Pra variar, saio catando meus personagens. Na fila, encontrei o senhor Roberto Sampaio, ao lado da filha Bruna. Roberto é um pintor de parede, e no dia anterior, estava na exposição sobre Gilberto Freyre e as “iluminogravuras” de Ariano, no Santander Cultural, um negócio chique pacas. Ele conseguiu o convite e foi com a filha, com a missão exclusiva de pegar um autógrafo, quem sabe dar um abraço no velho mestre.
Dei uma forcinha, ele tirou foto com a filha e o escritor. Depois, ficou sem conseguir falar direito.
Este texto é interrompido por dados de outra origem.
/-- Staging of a put's granules (R127). -/
def stagePut (blk : Nat) (c : Cmd) (s : State) (e : Nat × List Byte) : State :=
  stage s blk c { remote := true, pod := BitVec.ofNat 64 e.1, data := e.2 }
/-- The first remote address of a command that its endpoint's base and offset carry out of the address space (R322). -/
def remoteCarry (img : Nat) (c : Cmd) : Option Nat :=
  let e := endpointAt img (if cKind img = 3 then 1 else 3)
  let base := (regOf c e).base.toNat
  let stride := if cGet img then cSStride img else cDStride img
  let n := if cKind img = 3 then cOpSize img else cRowBytes img
  let out (o : Nat) : Bool := decide (2 ^ 56 < base % 2 ^ 56 + o + n)
  ((List.range (if cKind img = 3 then 1 else cRows img)).find? fun i => out (e.off + i * stride)).map fun i => base + e.off + i * stride
/-- The remote rows of a put with their bytes: read at the start, up to the first failure. -/
def putRows (blk img : Nat) (c : Cmd) : List Piece → State → State × List (Nat × List Byte) × Option (CmdStatus × Nat)
  | [], s => (s, [], none)
  | p :: ps, s => match readSource blk c (cSrc img) (p.len / 4) (p.row * cSStride img + p.off) s with
    | (s, .inl e) => (s, [], some e)
    | (s, .inr bs) =>
      let (s, l, e) := putRows blk img c ps s
      (s, (endAddr c (cDst img) (p.row * cDStride img + p.off), bs) :: l, e)
/-- What a staged operation towards a rank on this chip finds at its n bytes (R126, R327); another chip's table is asked only as it
drains (log entry 71). -/
def podCheck (s : State) (blk : Nat) (p : Nat × Nat) (r w : Bool) : State × Option CmdStatus :=
  let b := blkOf s blk
  let va := p.1 % 2 ^ 56
  if rankMember s b.kern (p.1 / 2 ^ 56) ≠ some s.hall.self then (s, none)
  else
    let (l, s) := tlbLook s b.ctx va
    (s, (checkLeaf s b.world l va r w false).map locStatus)
/-- The first of some runs of bytes that is refused. -/
def podChecks (blk : Nat) (r w : Bool) : List (Nat × Nat) → State → State × Option (CmdStatus × Nat)
  | [], s => (s, none)
  | p :: ps, s => match podCheck s blk p r w with
    | (s, some st) => (s, some (st, p.1))
    | (s, none) => podChecks blk r w ps s
/-- The rows of a put that may be staged: those before the first that is refused; a granule that a row not staged shares is not
written at all (R279). -/
def putStaged (blk : Nat) (l : List (Nat × List Byte)) (e : Option (CmdStatus × Nat)) (lost : List Nat) (s : State) :
    State × List (Nat × List Byte) × Option (CmdStatus × Nat) :=
  match podChecks blk false true (l.map fun p => (p.1, p.2.length)) s with
  | (s, none) => (s, l.filter fun p => !lost.contains (p.1 / 64), e)
  | (s, some x) =>
    let ok := l.takeWhile fun p => p.1 != x.2
    let out := (l.drop ok.length).map (fun p => p.1 / 64) ++ lost
    (s, ok.filter (fun p => !out.contains (p.1 / 64)), some x)
/-- The staging of a speculative block's command; its outcome is kept for its completion, a CPYA with a returned value
waits for its drain (R126). -/
def stageCmd (s : State) (blk : Nat) (c : Cmd) : State × Option (CmdStatus × Nat) × Bool :=
  let img := natOfWords c.img
  let remote := cRemote img c.xs
  if remote = true ∧ (kernOf s (blkOf s blk).kern).nrank < remoteRank img c then
    (s, some (.prot, endAddr c (endpointAt img (if cKind img = 3 then 1 else 3)) 0), true)
  else if remote = true ∧ (remoteCarry img c).isSome = true then (s, some (.page, (remoteCarry img c).getD 0), true)
  else if cKind img = 3 then
    let e : HeldEntry := { atomic := some (cFn img, cW64 img, atomV img, atomC img)
                           ret := if cRet img then some (cRetAddr img) else none }
    if remote then
      let a := endAddr c (endpointAt img 1) 0
      match podChecks blk true true [(a, cOpSize img)] s with
      | (s, some x) => (s, some x, true)
      | (s, none) => (stage s blk c { e with remote := true, pod := BitVec.ofNat 64 a }, none, !cRet img)
    else match atomPlace s blk img c with
      | (s, .bad st) => (s, some (st, endAddr c (endpointAt img 1) 0), true)
      | (s, .at m a) =>
        let va := BitVec.ofNat 64 (endAddr c (endpointAt img 1) 0)
        (stage s blk c { e with mem := m, addr := a, va := va, key := frameKey s m a }, none, !cRet img)
  else if remote then
    if cRadd img then
      match readSource blk c (cSrc img) (cRowBytes img / 4) 0 s with
      | (s, .inl e) => (s, some e, true)
      | (s, .inr bs) =>
        let a := endAddr c (cDst img) 0
        let base := (regOf c (cDst img)).base.toNat
        let runs := (cutRun toPage (bs.length / 4 + 1) a 0 bs.length).map fun p => (a + p.1, p.2)
        match podChecks blk true true (runs ++ [(base + imgWord img 6, 4)]) s with
        | (s, some x) => (s, some x, true)
        | (s, none) =>
          (stage s blk c { remote := true, pod := BitVec.ofNat 64 a, data := bs
                           radd := some (imgWord img 6, imgWord img 7), base := base, space := stageNeed img c }, none, true)
    else
      let ps := piecesOf img c
      let (s, l, e) := putRows blk img c ps s
      let lost := (ps.drop l.length).map fun p => endAddr c (cDst img) (p.row * cDStride img + p.off) / 64
      let (s, l, e) := putStaged blk l e lost s
      (l.foldl (stagePut blk c) s, e, true)
  else if cRadd img then
    match raddMake s blk img c with
    | (s, .inl e) => (s, some e, true)
    | (s, .inr (ws, t)) =>
      (stage s blk c { words := t :: ws, va := t.va, radd := some (0, raddWant s blk img), space := stageNeed img c }, none, true)
  else
    let (s, e) := runCopy s blk c (piecesOf img c)
    (s, e, true)
/-- The start of a command that travels over the link (R273, R274, R351). -/
def startRemote (s : State) (blk : Nat) (c : Cmd) : State :=
  let img := natOfWords c.img
  let b := blkOf s blk
  match rankMember s b.kern (remoteRank img c) with
  | none => endCopy s blk c.seq .prot (endAddr c (endpointAt img (if cKind img = 3 then 1 else 3)) 0) c.owedAcks
  | some m =>
    if let some a := remoteCarry img c then endCopy s blk c.seq .page a c.owedAcks else
    let o := baseOp s blk c m 0
    if cKind img = 3 then
      startAtom s o (endAddr c (endpointAt img 1) 0) (cFn img) (cW64 img) (atomV img) (atomC img)
        (if cRet img then some (cRetAddr img) else none)
    else if cGet img then
      (remoteRows img c).foldl (fun s p =>
        let d := cDst img
        let mem := if d.space = 0 then MemName.win blk else dieName b
        startGet s o (endAddr c (cSrc img) (p.row * cSStride img + p.off)) p.len mem (d.off + p.row * cDStride img + p.off)) s
    else
      let (s, l, e) := putRows blk img c (if cRadd img then piecesOf img c else remoteRows img c) s
      match e with
      | some (st, a) => endCopy s blk c.seq st a c.owedAcks
      | none =>
        if cRadd img then
          startRadd s o (endAddr c (cDst img) 0) (l.flatMap Prod.snd) (imgWord img 6) (imgWord img 7) (regOf c (cDst img)).base.toNat
        else l.foldl (fun s r => startPut s o r.1 r.2) s
/-- A command that is staged is counted by its group no more (R245). -/
def uncountCmd (s : State) (c : Cmd) : State × Cmd :=
  let g := grpOf s c.grp
  (if c.owedAcks = 0 then s
    else settleGrid (setGrp s c.grp { g with ack := g.ack - c.owedAcks }) (blkOf s g.blk).kern, { c with owedAcks := 0 })
/-- A command starts: charged (R79), then staged, sent, or under way. -/
def startCopy (s : State) (blk : Nat) (c : Cmd) : State :=
  let b := blkOf s blk
  let img := natOfWords c.img
  let s := chargeBudget s b.ctx 0 b.part (copyBytes img)
  let c := { c with phase := .started, touched := touchedPages s blk c }
  let s := setCopyCmd s blk c
  if stages s blk img then
    let (s, c) := uncountCmd s c
    let s := setCopyCmd s blk c
    match stageCmd s blk c with
    | (s, some (st, a), _) => setCopyCmd s blk { c with outcome := some st, errAddr := BitVec.ofNat 64 a }
    | (s, none, done) => if done then setCopyCmd s blk { c with outcome := some .ok } else s
  else if cRemote img c.xs then startRemote s blk c
  else if cRadd img then
    match raddMake s blk img c with
    | (s, .inl (st, a)) => setCopyCmd s blk { c with outcome := some st, errAddr := BitVec.ofNat 64 a }
    | (s, .inr (ws, t)) => addContribution s { words := ws, turn := t, want := raddWant s blk img, blk := blk, seq := c.seq, ctx := b.ctx }
  else s
/-- COPY_COMMAND_START (R278). -/
def execCopyCommandStart (blk : Nat) (s : State) : Host.Outcome State Fault Refusal :=
  if s.pkg.power then
    let s := settleCopy 64 s blk
    match copyReady s blk with
    | some c => .next (startCopy s blk c)
    | none => .next s
  else .fault .noPower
Na aula de ontem, ele ficou pertinho do palco, com a filha ao lado, os olhos marejados. Depois da emoção, me contou de sua vida. Aos 11 anos, após discutir com um amigo argentino, que sabia tudo de Monteiro Lobato e ele não tinha lido nada, Roberto foi à desforra, e começou a ler tudo. Como não tinha dinheiro, começou a pedir a todo mundo.
Hoje, a Biblioteca Comunitária Amigos do Livro, em Porto Alegre, tem 26 mil exemplares, que ele foi pedindo em todo canto. Funciona os 365 dias do ano, mesmo em natal, ano-novo. A família toma de conta. A outra filha, de nove anos, fica na parte da manhã.
“Construímos nossa biblioteca com a força da comunidade. Um deu meio saco de cimento, outro deu uns tijolos, outro trouxe um pedaço de cano, e fomos nascendo”.
Roberto me lembrou muito o camarada que fez uma biblioteca na comunidade do Bode, que recentemente foi visitada até pelo ministro da Cultura. Esqueci o nome do sujeito agora, mas o magro Valadares, autor da belíssima matéria no JC, pode me ajudar.
Mesmo já sendo um repórter caminhando para o que se diz “da velha guarda”, não me canso de me emocionar com essas criaturas simples, que vão mudando uma casa, uma rua, um pequeno pedaço do mundo, aquele onde vive, onde respira, onde está seu cachorro, seu vizinho, um pé de ipê-rôxo, um jacarandá. O depoimento que ele me deu para o documentário que estou conduzindo é tocante, sincero, de uma paixão arrebatadora pelos livros. Há gente no mundo que descobre o poder dos livros, e quer somente compartilhar isso. Roberto é um desses. O cenário não poderia ser mais apropriado - numa fila para ver uma apresentação de um escritor de 81 anos, numa feira de livros. Parecia mais um passarinho cantando.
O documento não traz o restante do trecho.